Last edited at 2011-09-08T18:35:38Z by zooko (previous) (diff)

comment:16 Changed at 2011-09-08T19:02:58Z by zooko

There are a few high-level docs for people getting started understanding the basic ideas of Tahoe-LAFS data formats.

http://tahoe-lafs.org/~zooko/lafs.pdf

docs/architecture.rst

These are a good start and one should probably read them first, but they really don't get specific enough so that you could, for example, go off and implement a compatible implementation yourself. Here are some "works in progress" where we hope that such a detailed specification will one day live:

docs/specifications/outline.rst

ticket #865, ticket #38

You could help, possibly by asking specific questions which can only be answered by fleshing out those specification documents.

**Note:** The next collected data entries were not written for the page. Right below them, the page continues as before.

theorem atomic_keeps (op : AtomOp) (d a b : GReg) : Keeps MemoryInv (atomic op d a b) := by
  unfold atomic
  refine .bind .get fun s => .access (aligned_accesses _ _) fun _ => .access (resolve_accesses _ _ _ _) fun ps => ?_
  split
  · refine .bind (.need _ _) fun _ => .access (ringsFree_accesses _) fun _ => ?_
    split
    · exact .bind (.need _ _) fun _ => remoteAtomic_keeps _ _ _ _
    · refine .bind (.modify fun _ h => h.drainThrough.flushWhere) fun _ => .get_bind fun s1 h1 => .bind (.need _ _) fun _ => .bind (.need _ _) fun _ => ?_
      split
      · exact .pure _
      split
      · have hr := homeReply_accessed s1 op s1.cur (s.rg a) ‹_› ‹Piece›.repl (s1.rg b) (s1.rg d)
        split
        · rename_i e; rw [e] at hr
          exact .bind (.set (h1.of_accessed hr)) fun _ => .bind .setG fun _ => .pure _
        · rename_i e; rw [e] at hr
          split
          · exact .bind (.set (h1.of_accessed hr).postShared) fun _ => .pure _
          · exact .trap _
      · extract_lets r
        refine .bind (.set h1) fun _ => ?_
        split
        · exact .pure _
        · exact .bind (.modify fun _ h => h.parkCore) fun _ => .pure _
    · refine .bind (.need _ _) fun _ => ?_
      split
      · exact .pure _
      split
      · exact .bind (.modify fun _ h => h.postShared) fun _ => .pure _
      · exact .trap _
    · exact .trap _
  · exact .trap _

theorem MemoryInv.beforeAcquire (h : MemoryInv s) {u : Nat} {ps : List Piece} : MemoryInv (beforeAcquire s u ps) := h.drainThrough.flushWhere

theorem MemoryInv.crossLinks (h : MemoryInv s) {ps : List Piece} : MemoryInv (crossLinks s ps) := by
  refine MemoryInv.foldl (fun s p h => ?_) ps h
  split
  · exact h.of_mem (roundTrip_mem ..)
  · exact h

theorem loadAcquire_keeps (d : GReg) (ea : Word) : Keeps MemoryInv (loadAcquire d ea) :=
  .access (aligned_accesses _ _) fun _ => .bind .get fun _ => .access (resolve_accesses _ _ _ _) fun _ => .bind (.need _ _) fun _ =>
    .access (noPoison_accesses _ _) fun _ => .bind (.modify fun _ h => h.beforeAcquire.acquire) fun _ =>
    .access (readPieces_accesses _ _) fun _ => .bind (.modify fun _ h => h.crossLinks) fun _ => .bind .setG fun _ => .pure _

theorem storeRelease_keeps (v ea : Word) : Keeps MemoryInv (storeRelease v ea) :=
  .access (aligned_accesses _ _) fun _ => .bind .get fun _ => .access (resolve_accesses _ _ _ _) fun ps => .bind (.need _ _) fun _ =>
    .access (ringsFree_accesses ps) fun _ => .access (noDead_accesses ps) fun _ =>
    .access (writePieces_accesses _ _ _ _ _) fun _ => .pure _

theorem waitAtomic_keeps (d a b : GReg) : Keeps MemoryInv (waitAtomic d a b) := by
  unfold waitAtomic
  refine .bind .get fun _ => .access (aligned_accesses _ _) fun _ => .access (resolve_accesses _ _ _ _) fun _ => .bind (.need _ _) fun _ =>
    .access (noPoison_accesses _ _) fun _ => .bind (.modify fun _ h => h.beforeAcquire.acquire) fun _ =>
    .access (readPieces_accesses _ _) fun _ => ?_
  dsimp only
  split
  · exact .bind .setG fun _ => .pure _
  · exact .bind (.modify fun _ h => h.parkCore) fun _ => .pure _

end Sys2Proof
end

section
/-! Memory stays canonical: rings, semaphores and outcomes. -/

namespace Sys2Proof

open Machine

variable {s t : State}

/-! ## Rings and semaphores -/

theorem MemoryInv.ringRef (h : MemoryInv s) {P id : Nat} : MemoryInv (ringRef s P id) := h

theorem MemoryInv.releaseHandle (h : MemoryInv s) {P : Nat} {x : Handle} : MemoryInv (releaseHandle s P x) := by
  unfold Machine.releaseHandle; split
  · exact h
  · exact h

theorem MemoryInv.releaseHandles (h : MemoryInv s) {u : Nat} : MemoryInv (releaseHandles s u) :=
  MemoryInv.foldl (fun _ _ h => h.releaseHandle) _ h

theorem MemoryInv.setHead (h : MemoryInv s) {P a : Nat} {x : BitVec 32} : MemoryInv (setHead s P a x) := h.performWrites
theorem MemoryInv.setTail (h : MemoryInv s) {P a : Nat} {x : BitVec 32} : MemoryInv (setTail s P a x) := h.performWrites

theorem MemoryInv.settle (h : MemoryInv s) {c : MCmd} : MemoryInv (settle s c) := by
  unfold Machine.settle; split
  · exact .ite (.ite h h) (.ite h h)
  · exact h

theorem MemoryInv.bindRing (h : MemoryInv s) {P a id : Nat} (e : bindRing s P a = some (id, t)) : MemoryInv t := by
  unfold Machine.bindRing at e
  split at e
  · cases e; exact h.ringRef
  · split at e
    · cases e; exact h
    · cases e

theorem bindHandle_keeps (d : HReg) (va use : Word) : Keeps MemoryInv (bindHandle d va use) := by
  unfold bindHandle
  refine .bind (.need _ _) fun _ => .get_bind fun s h => ?_
  extract_lets P free
  have hf : MemoryInv free := h.releaseHandle
  split
  · exact .bind (.set hf) fun _ => .pure _
  split
  · exact .bind (.need _ _) fun _ => .bind (.set hf) fun _ => .pure _
  · refine .access (aligned_accesses _ _) fun _ => .access (resolve_accesses _ _ _ _) fun _ => .bind (.need _ _) fun _ =>
      .access (noPoison_accesses _ _) fun _ => .bind (.modify fun _ h => h.drainThrough.flushWhere.releaseHandle) fun _ => .get_bind fun s1 h1 => ?_
    split
    · rename_i e; exact .bind (.set (MemoryInv.bindRing h1 e :)) fun _ => .pure _
    · exact .trap _

theorem MemoryInv.acquireElements (h : MemoryInv s) {u P : Nat} {r : RingEntry} {x : BitVec 32} {n : Nat} :
    MemoryInv (acquireElements s u P r x n) := by
  unfold Machine.acquireElements
  exact .ite h (MemoryInv.foldl (fun _ _ h => h.of_mem (raiseFloor_mem ..)) _ h)

/-! ## Outcomes -/

/-- The next state that an outcome names, if it names one, has a canonical memory. -/
def Canonical (o : Host.Outcome State Fault Refusal) : Prop := ∀ t, o = .next t → MemoryInv t

theorem Canonical.next (h : MemoryInv s) : Canonical (.next s) := by rintro _ ⟨⟩; exact h

theorem Canonical.ite {c : Prop} [Decidable c] {o o' : Host.Outcome State Fault Refusal} (h : Canonical o) (h' : Canonical o') :
    Canonical (if c then o else o') := by
  split
  · exact h
  · exact h'

theorem Canonical.runM (h : MemoryInv s) {m : M Flow} (hm : Keeps MemoryInv m) : Canonical (runM m s) := .next (h.finish hm)

theorem Canonical.finishV (h : MemoryInv s) {d : VReg} {r : Except Trap VVal} : Canonical (finishV d r s) := by
  unfold Machine.finishV; split
  · exact .next h
  · exact .next h.takeTrap

theorem Canonical.finishG (h : MemoryInv s) {d : GReg} {r : Except Trap Word} : Canonical (finishG d r s) := by
  unfold Machine.finishG; split
  · exact .next h
  · exact .next h.takeTrap

theorem Canonical.rslot (h : MemoryInv s) (d : GReg) (a : HReg) (b : GReg) : Canonical (execRslot d a b s) := by
  unfold execRslot; split
  · exact .next h.takeTrap
  · exact .ite (.next h.takeTrap) (.next h)

theorem Canonical.waitRing (h : MemoryInv s) {free : Bool} {d : GReg} {a : HReg} {b : GReg} : Canonical (waitRing free d a b s) := by
  unfold Machine.waitRing; extract_lets n; split
  · exact .next h.takeTrap
  · exact .ite (.next h.takeTrap) (.ite (.next h) (.next h))
  · exact .ite (.next h.takeTrap) (.ite (.next h.acquireElements.wg.retire) (.next h))

theorem Canonical.radvh (h : MemoryInv s) (a : HReg) (b : GReg) : Canonical (execRadvh a b s) := by
  unfold execRadvh; extract_lets n P; split
  · exact .next h.takeTrap
  · exact .ite (.next h.takeTrap) (.next h.acquireElements.setHead.retire)

theorem Canonical.radvt (h : MemoryInv s) (a : HReg) (b : GReg) : Canonical (execRadvt a b s) := by
  unfold execRadvt; extract_lets n P; split
  · exact .next h.takeTrap
  · exact .ite (.next h.takeTrap) (.next h.releaseTo.setTail.retire)

theorem Canonical.ringWaitWake (h : MemoryInv s) (u : Nat) : Canonical (execRingWaitWake u s) := by
  unfold execRingWaitWake; split
  · exact .next h
  · exact .next h
  · exact .next h

theorem Canonical.spost (h : MemoryInv s) (d : SReg) (a : GReg) : Canonical (execSpost d a s) :=
  .ite (.next h.takeTrap) (.next h.releaseTo.modTile.retire)

theorem Canonical.swait (h : MemoryInv s) (d : SReg) (a : GReg) : Canonical (execSwait d a s) := by
  unfold execSwait; extract_lets t x n
  exact .ite (.next h.takeTrap) (.ite (.next h.setTile.acquire.retire) (.next h))

theorem Canonical.stryw (h : MemoryInv s) (d : GReg) (a : SReg) (b : GReg) : Canonical (execStryw d a b s) :=
  .next (MemoryInv.ite h.setTile.acquire h).wg.retire

theorem Canonical.semaphoreGrant (h : MemoryInv s) (t k : Nat) : Canonical (execSemaphoreGrant t k s) := by
  unfold execSemaphoreGrant; extract_lets x r; split
  · exact .next h
  · exact .ite (.next (h.setTile.acquire.retireCore)) (.next h)

/-! ## VNFA -/

theorem nfaMasks_accesses (a : VVal) (t : Word) : ∀ ks, Accesses (nfaMasks a t ks)
  | [] => .pure _
  | _ :: ks => .bind .get fun _ => .bind (resolve_accesses _ _ _ _) fun _ => .bind (noPoison_accesses _ _) fun _ =>
      .bind (readPieces_accesses _ _) fun _ => .bind (nfaMasks_accesses a t ks) fun _ => .pure _

theorem stepNfa_keeps (d a : VReg) (t : Word) : Keeps MemoryInv (stepNfa d a t) :=
  .access (aligned_accesses _ _) fun _ => .bind .get fun _ => .bind (.need _ _) fun _ => .access (resolve_accesses _ _ _ _) fun _ =>
    .access (noPoison_accesses _ _) fun _ => .access (nfaMasks_accesses _ _ _) fun _ => .bind .setV fun _ => .pure _

/-! ## The steps of the memory system -/

theorem Canonical.storeBufferDrain (h : MemoryInv s) (u k : Nat) : Canonical (execStoreBufferDrain u k s) := by
  refine .next ?_
  split
  · split
    · exact .ite h (performEntry_wf _ _ _ h)
    · exact h
  · split
    · exact writeBackSector_wf _ _ _ h
    · exact h

theorem Canonical.replicaUpdateApply (h : MemoryInv s) (d : Nat) : Canonical (execReplicaUpdateApply d s) := .next (.ite h (applyNext_wf _ _ h))

theorem Canonical.waitaWake (h : MemoryInv s) (u : Nat) : Canonical (execWaitaWake u s) := by
  unfold execWaitaWake; split
  · exact .next h
  · exact .next h

theorem Canonical.ldfReissue (h : MemoryInv s) (u : Nat) : Canonical (execLdfReissue u s) := by
  unfold execLdfReissue; split
  · exact .next (.ite h h)
  · exact .next h

theorem Canonical.ldfCancelNotice (h : MemoryInv s) (slice k : Nat) : Canonical (execLdfCancelNotice slice k s) := by
  unfold execLdfCancelNotice; split
  · exact .next (.ite h h)
  · exact .next h

end Sys2Proof
end

section
/-! Memory stays canonical: tasks and the device's own accesses. -/

namespace Sys2Proof

open Machine

variable {s t : State}

/-! ## Tasks: messages, ready levels, the TCB cache -/

theorem MemoryInv.modQueue (h : MemoryInv s) {q : Nat} {f : Queue → Queue} : MemoryInv (s.modQueue q f) := by
  unfold State.modQueue; split
  · exact h
  · exact h

theorem MemoryInv.countMember (h : MemoryInv s) {k : KKey} : MemoryInv (countMember s k) := h.modQueue
theorem MemoryInv.completeRec (h : MemoryInv s) {q : Nat} {r : CompRec} : MemoryInv (completeRec s q r) := h.modQueue
theorem MemoryInv.takeBuffered (h : MemoryInv s) {u P w : Nat} : MemoryInv (takeBuffered s u P w) := h

theorem MemoryInv.fillInbox (h : MemoryInv s) {u : Nat} : MemoryInv (fillInbox s u) :=
  MemoryInv.foldl (fun _ _ h => h.takeBuffered) _ h

theorem MemoryInv.enterLevel (h : MemoryInv s) {P i : Nat} {b : Bool} : MemoryInv (enterLevel s P i b) := by
  unfold Machine.enterLevel; split
  · exact h
  · exact h.modTask.modCluster

theorem MemoryInv.leaveLevels (h : MemoryInv s) {P i : Nat} : MemoryInv (leaveLevels s P i) := h

theorem MemoryInv.enterCache (h : MemoryInv s) {P i : Nat} {t : Task} : MemoryInv (enterCache s P i t) := by
  unfold Machine.enterCache; exact .ite h (.ite h.modCluster.enterLevel h)

theorem MemoryInv.pullBacklog (h : MemoryInv s) {P : Nat} : MemoryInv (pullBacklog s P) := by
  unfold Machine.pullBacklog; split
  · exact h.modCluster.enterCache
  · exact h

theorem MemoryInv.admitTask (h : MemoryInv s) {P : Nat} {t : Task} : MemoryInv (admitTask s P t) := by
  unfold Machine.admitTask; split
  · exact h.enterCache
  · exact h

comment:17 Changed at 2011-09-08T19:21:07Z by taral

Thanks zooko!

comment:18 Changed at 2011-09-09T19:06:35Z by zooko

You're welcome! I look forward to seeing what you do with it.

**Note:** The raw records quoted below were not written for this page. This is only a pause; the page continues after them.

-- ==== Sys2Proof/Config.lean ====
section
/-! DEFINITION. What one instance of the engine fixes: the form of the region port (42_channel_engine.md
rule R270), the open parameters (00_scope.md rule R7, 92_eei_decisions.md) and the free values. -/

namespace Sys2Proof

/-- A closed interval of naturals, `lo` to `hi`. -/
structure Span where
  lo : Nat
  hi : Nat
deriving DecidableEq, Repr, Inhabited

/-- One row of a region table: the arguments it answers for, one span an argument, and its answer. -/
structure RegionRow (α : Type) where
  spans  : List Span
  answer : α
deriving DecidableEq, Repr, Inhabited

/-- A total function of the region port written as plain data: the first row whose spans hold all the
arguments answers, and `otherwise` answers when no row does (log entry 6). -/
structure RegionTable (α : Type) where
  rows      : List (RegionRow α)
  otherwise : α
deriving DecidableEq, Repr, Inhabited

/-- The codes of a data rate: a spreading-factor code and a bandwidth code (rule R271). -/
structure RateCodes where
  sf : Nat
  bw : Nat
deriving DecidableEq, Repr, Inhabited

/-- The answer of `Region.validate`: accepted or not, and the sub-band index (rule R270). -/
structure Validation where
  accepted : Bool
  subBand  : Nat
deriving DecidableEq, Repr, Inhabited

/-- The answer of `Region.defaultSettings` (rule R270). -/
structure DefaultSettings where
  rx2Freq     : Word
  rx2Rate     : Byte
  initTxPower : Byte
  initTxRate  : Byte
deriving DecidableEq, Repr, Inhabited

/-- The default channels `Region.defaultChannels` lists: (index, frequency) pairs in callback order. -/
abbrev ChannelList := List (Nat × Word)

/-- REGION: the six functions of the region port (42_channel_engine.md rule R270), fixed for the life of
an instance (70_reset_and_hazards.md rule R410). -/
structure RegionPort where
  defaultChannels : RegionTable ChannelList
  defaultSettings : RegionTable DefaultSettings
  validate        : RegionTable Validation
  rateParams      : RegionTable (Option RateCodes)
  offTime         : RegionTable Word
  rx1Rate         : RegionTable Byte
deriving DecidableEq, Repr, Inhabited

/-- P_NCH of the instance that `State.reset` describes: the spec's default (00_scope.md rule R7; log entry
7). The machine itself reads the capacity from the channel table, so it runs with any. -/
def Config.pNch : Nat := 16

/-- P_NBAND of the instance that `State.reset` describes: the spec's default (rule R7; log entry 7). -/
def Config.pNband : Nat := 6

/-- The REGION of the instance that `State.reset` describes: an open parameter of the spec
(92_eei_decisions.md D22), so a value nothing is known of (log entry 6). -/
opaque Config.regionPort : RegionPort

/-- The unspecified contents of WBUF and PBUF after a hardware reset (70_reset_and_hazards.md rules R400
and R414): the byte at a window offset after the given number of hardware resets (log entry 8). -/
opaque Config.powerOnByte : Nat → Nat → Byte

end Sys2Proof
end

comment:19 Changed at 2011-09-09T19:11:43Z by zooko

Oh, I forgot to mention another "high level overview" for getting started with. This one was written by someone who I don't really know anything about -- named Mahmoud Ahmed Ismail, they haven't interacted with the Tahoe-LAFS developers much, but they started their own project inspired by Tahoe-LAFS and they wrote a high-level doc which is a really good introduction to Tahoe-LAFS design:

http://code.google.com/p/nilestore/wiki/TahoeLAFSBasics

comment:20 Changed at 2011-10-17T20:48:15Z by warner

I put a quick prototype of using HTTP to download immutable share data in my "http-transport" github branch (https://github.com/warner/tahoe-lafs/tree/http-transport , may or may not still exist by the time you read this). It advertises a "storage-URL" through the #466 extended introducer announcement, and uses the new web.client code in recent Twisted (10.0 I think?) and a Range: header to fetch the correct read vector. It does not yet use persistent connections, which I think are necessary to get the performance improvement we're hoping for. It also still uses Foolscap for share discovery (getting from a storage index to a list of share numbers on that server), and doesn't touch mutable shares at all, and of course doesn't even think about uploads or modifying shares.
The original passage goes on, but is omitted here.